Stored items:
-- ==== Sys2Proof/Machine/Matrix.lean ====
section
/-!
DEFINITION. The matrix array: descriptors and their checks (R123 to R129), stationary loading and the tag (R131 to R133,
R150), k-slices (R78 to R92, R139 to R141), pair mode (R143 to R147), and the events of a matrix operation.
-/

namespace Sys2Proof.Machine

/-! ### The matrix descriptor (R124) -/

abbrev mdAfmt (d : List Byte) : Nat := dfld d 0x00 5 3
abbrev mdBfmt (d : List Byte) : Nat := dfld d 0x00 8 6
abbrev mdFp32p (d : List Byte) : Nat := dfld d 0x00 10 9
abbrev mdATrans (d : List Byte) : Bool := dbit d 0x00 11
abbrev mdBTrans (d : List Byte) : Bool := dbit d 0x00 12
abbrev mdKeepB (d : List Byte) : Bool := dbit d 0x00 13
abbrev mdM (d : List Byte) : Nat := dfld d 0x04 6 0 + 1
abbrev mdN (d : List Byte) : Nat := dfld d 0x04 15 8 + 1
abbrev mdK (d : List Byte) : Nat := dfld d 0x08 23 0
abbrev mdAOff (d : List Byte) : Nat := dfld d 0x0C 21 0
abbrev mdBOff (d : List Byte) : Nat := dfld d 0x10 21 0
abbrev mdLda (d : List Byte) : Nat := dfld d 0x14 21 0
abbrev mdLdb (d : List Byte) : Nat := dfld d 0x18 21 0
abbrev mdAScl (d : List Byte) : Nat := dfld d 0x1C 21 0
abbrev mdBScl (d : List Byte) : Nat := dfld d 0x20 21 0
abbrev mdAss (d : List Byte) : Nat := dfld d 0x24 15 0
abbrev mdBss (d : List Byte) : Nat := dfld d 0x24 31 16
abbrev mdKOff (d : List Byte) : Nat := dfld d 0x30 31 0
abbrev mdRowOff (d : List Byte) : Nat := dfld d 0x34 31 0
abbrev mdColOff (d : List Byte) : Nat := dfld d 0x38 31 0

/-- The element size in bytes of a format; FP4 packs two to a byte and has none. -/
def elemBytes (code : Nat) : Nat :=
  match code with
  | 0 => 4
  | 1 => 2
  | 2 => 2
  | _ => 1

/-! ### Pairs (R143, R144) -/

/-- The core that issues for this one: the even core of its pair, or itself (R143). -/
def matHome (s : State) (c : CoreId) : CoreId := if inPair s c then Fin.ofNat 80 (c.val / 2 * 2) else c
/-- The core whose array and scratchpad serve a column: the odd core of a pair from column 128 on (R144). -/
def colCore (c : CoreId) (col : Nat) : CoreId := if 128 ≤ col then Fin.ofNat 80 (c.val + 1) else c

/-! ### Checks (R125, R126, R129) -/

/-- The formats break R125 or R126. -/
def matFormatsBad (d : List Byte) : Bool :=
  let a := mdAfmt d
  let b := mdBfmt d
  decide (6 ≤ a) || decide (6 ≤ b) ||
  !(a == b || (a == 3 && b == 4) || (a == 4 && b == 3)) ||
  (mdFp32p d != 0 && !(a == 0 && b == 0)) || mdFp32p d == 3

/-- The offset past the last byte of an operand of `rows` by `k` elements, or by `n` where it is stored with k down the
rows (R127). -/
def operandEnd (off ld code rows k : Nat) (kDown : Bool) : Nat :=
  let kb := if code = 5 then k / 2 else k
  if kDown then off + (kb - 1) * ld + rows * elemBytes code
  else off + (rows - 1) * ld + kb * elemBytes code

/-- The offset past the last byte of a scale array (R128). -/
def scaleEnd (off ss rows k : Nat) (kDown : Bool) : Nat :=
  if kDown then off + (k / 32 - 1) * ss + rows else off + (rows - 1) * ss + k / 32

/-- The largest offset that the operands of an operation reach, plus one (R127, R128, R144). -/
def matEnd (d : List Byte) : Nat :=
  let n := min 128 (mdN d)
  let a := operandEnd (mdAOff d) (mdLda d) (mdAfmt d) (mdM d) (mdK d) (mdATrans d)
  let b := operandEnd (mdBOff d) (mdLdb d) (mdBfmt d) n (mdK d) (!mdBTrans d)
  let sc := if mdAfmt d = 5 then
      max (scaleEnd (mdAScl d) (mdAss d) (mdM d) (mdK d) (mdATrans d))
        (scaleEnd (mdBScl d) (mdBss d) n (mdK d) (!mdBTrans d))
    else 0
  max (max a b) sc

Exercise details. Write only the number of lines in the data above that include "mdATrans".

Your solution. 3